What you will do >> Each line from the one holding "Sys2Proof.Machine.execFneg a0 a1 s" to the end of the data below must be output verbatim, with no other lines.

The records >>
-- ==== Sys2Proof/Machine/Dispatch.lean ====
section
/-! DEFINITION. The dispatch: one arm per instruction, one direct call of its meaning. -/

namespace Sys2Proof.Machine

/-- What one instruction does, applied to the state its `Step` began in, after fetch, decode and the debug hook
(40_execution_cycle.md R67, R71). -/
def exec (i : Instr) (s : State) : Host.Outcome State Fault Refusal :=
  match i with
  | .nop => Sys2Proof.Machine.execNop s
  | .halt => Sys2Proof.Machine.execHalt s
  | .push a0 => Sys2Proof.Machine.execPush a0 s
  | .pop a0 => Sys2Proof.Machine.execPop a0 s
  | .jmp a0 => Sys2Proof.Machine.execJmp a0 s
  | .jmpcEq a0 => Sys2Proof.Machine.execJmpcEq a0 s
  | .jmpcNe a0 => Sys2Proof.Machine.execJmpcNe a0 s
  | .jmpcGt a0 => Sys2Proof.Machine.execJmpcGt a0 s
  | .jmpcLt a0 => Sys2Proof.Machine.execJmpcLt a0 s
  | .jmpcGe a0 => Sys2Proof.Machine.execJmpcGe a0 s
  | .jmpcLe a0 => Sys2Proof.Machine.execJmpcLe a0 s
  | .call a0 => Sys2Proof.Machine.execCall a0 s
  | .ret a0 a1 => Sys2Proof.Machine.execRet a0 a1 s
  | .enter a0 => Sys2Proof.Machine.execEnter a0 s
  | .leave => Sys2Proof.Machine.execLeave s
  | .add a0 a1 a2 => Sys2Proof.Machine.execAdd a0 a1 a2 s
  | .sub a0 a1 a2 => Sys2Proof.Machine.execSub a0 a1 a2 s
  | .mul a0 a1 a2 => Sys2Proof.Machine.execMul a0 a1 a2 s
  | .div a0 a1 a2 => Sys2Proof.Machine.execDiv a0 a1 a2 s
  | .mod a0 a1 a2 => Sys2Proof.Machine.execMod a0 a1 a2 s
  | .udiv a0 a1 a2 => Sys2Proof.Machine.execUdiv a0 a1 a2 s
  | .umod a0 a1 a2 => Sys2Proof.Machine.execUmod a0 a1 a2 s
  | .and a0 a1 a2 => Sys2Proof.Machine.execAnd a0 a1 a2 s
  | .or a0 a1 a2 => Sys2Proof.Machine.execOr a0 a1 a2 s
  | .xor a0 a1 a2 => Sys2Proof.Machine.execXor a0 a1 a2 s
  | .shl a0 a1 a2 => Sys2Proof.Machine.execShl a0 a1 a2 s
  | .shr a0 a1 a2 => Sys2Proof.Machine.execShr a0 a1 a2 s
  | .sar a0 a1 a2 => Sys2Proof.Machine.execSar a0 a1 a2 s
  | .fadd a0 a1 a2 => Sys2Proof.Machine.execFadd a0 a1 a2 s
  | .fsub a0 a1 a2 => Sys2Proof.Machine.execFsub a0 a1 a2 s
  | .fmul a0 a1 a2 => Sys2Proof.Machine.execFmul a0 a1 a2 s
  | .fdiv a0 a1 a2 => Sys2Proof.Machine.execFdiv a0 a1 a2 s
  | .neg a0 a1 => Sys2Proof.Machine.execNeg a0 a1 s
  | .not a0 a1 => Sys2Proof.Machine.execNot a0 a1 s
  | .fneg a0 a1 => Sys2Proof.Machine.execFneg a0 a1 s
  | .fabs a0 a1 => Sys2Proof.Machine.execFabs a0 a1 s
  | .fsqrt a0 a1 => Sys2Proof.Machine.execFsqrt a0 a1 s
  | .fsin a0 a1 => Sys2Proof.Machine.execFsin a0 a1 s
  | .fcos a0 a1 => Sys2Proof.Machine.execFcos a0 a1 s
  | .itof a0 a1 => Sys2Proof.Machine.execItof a0 a1 s
  | .ftoi a0 a1 => Sys2Proof.Machine.execFtoi a0 a1 s
  | .inPort a0 a1 => Sys2Proof.Machine.execInPort a0 a1 s
  | .outPort a0 a1 => Sys2Proof.Machine.execOutPort a0 a1 s
  | .cmpI32 a0 a1 => Sys2Proof.Machine.execCmpI32 a0 a1 s
  | .cmpI16 a0 a1 => Sys2Proof.Machine.execCmpI16 a0 a1 s
  | .cmpI8 a0 a1 => Sys2Proof.Machine.execCmpI8 a0 a1 s
  | .cmpU32 a0 a1 => Sys2Proof.Machine.execCmpU32 a0 a1 s
  | .cmpU16 a0 a1 => Sys2Proof.Machine.execCmpU16 a0 a1 s
  | .cmpU8 a0 a1 => Sys2Proof.Machine.execCmpU8 a0 a1 s
  | .cmpF32 a0 a1 => Sys2Proof.Machine.execCmpF32 a0 a1 s
  | .mov a0 a1 => Sys2Proof.Machine.execMov a0 a1 s
  | .sect => Sys2Proof.Machine.execSect s

end Sys2Proof.Machine
end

Result of the exercise >>
  | .fneg a0 a1 => Sys2Proof.Machine.execFneg a0 a1 s
  | .fabs a0 a1 => Sys2Proof.Machine.execFabs a0 a1 s
  | .fsqrt a0 a1 => Sys2Proof.Machine.execFsqrt a0 a1 s
  | .fsin a0 a1 => Sys2Proof.Machine.execFsin a0 a1 s
  | .fcos a0 a1 => Sys2Proof.Machine.execFcos a0 a1 s
  | .itof a0 a1 => Sys2Proof.Machine.execItof a0 a1 s
  | .ftoi a0 a1 => Sys2Proof.Machine.execFtoi a0 a1 s
  | .inPort a0 a1 => Sys2Proof.Machine.execInPort a0 a1 s
  | .outPort a0 a1 => Sys2Proof.Machine.execOutPort a0 a1 s
  | .cmpI32 a0 a1 => Sys2Proof.Machine.execCmpI32 a0 a1 s
  | .cmpI16 a0 a1 => Sys2Proof.Machine.execCmpI16 a0 a1 s
  | .cmpI8 a0 a1 => Sys2Proof.Machine.execCmpI8 a0 a1 s
  | .cmpU32 a0 a1 => Sys2Proof.Machine.execCmpU32 a0 a1 s
  | .cmpU16 a0 a1 => Sys2Proof.Machine.execCmpU16 a0 a1 s
  | .cmpU8 a0 a1 => Sys2Proof.Machine.execCmpU8 a0 a1 s
  | .cmpF32 a0 a1 => Sys2Proof.Machine.execCmpF32 a0 a1 s
  | .mov a0 a1 => Sys2Proof.Machine.execMov a0 a1 s
  | .sect => Sys2Proof.Machine.execSect s

end Sys2Proof.Machine
end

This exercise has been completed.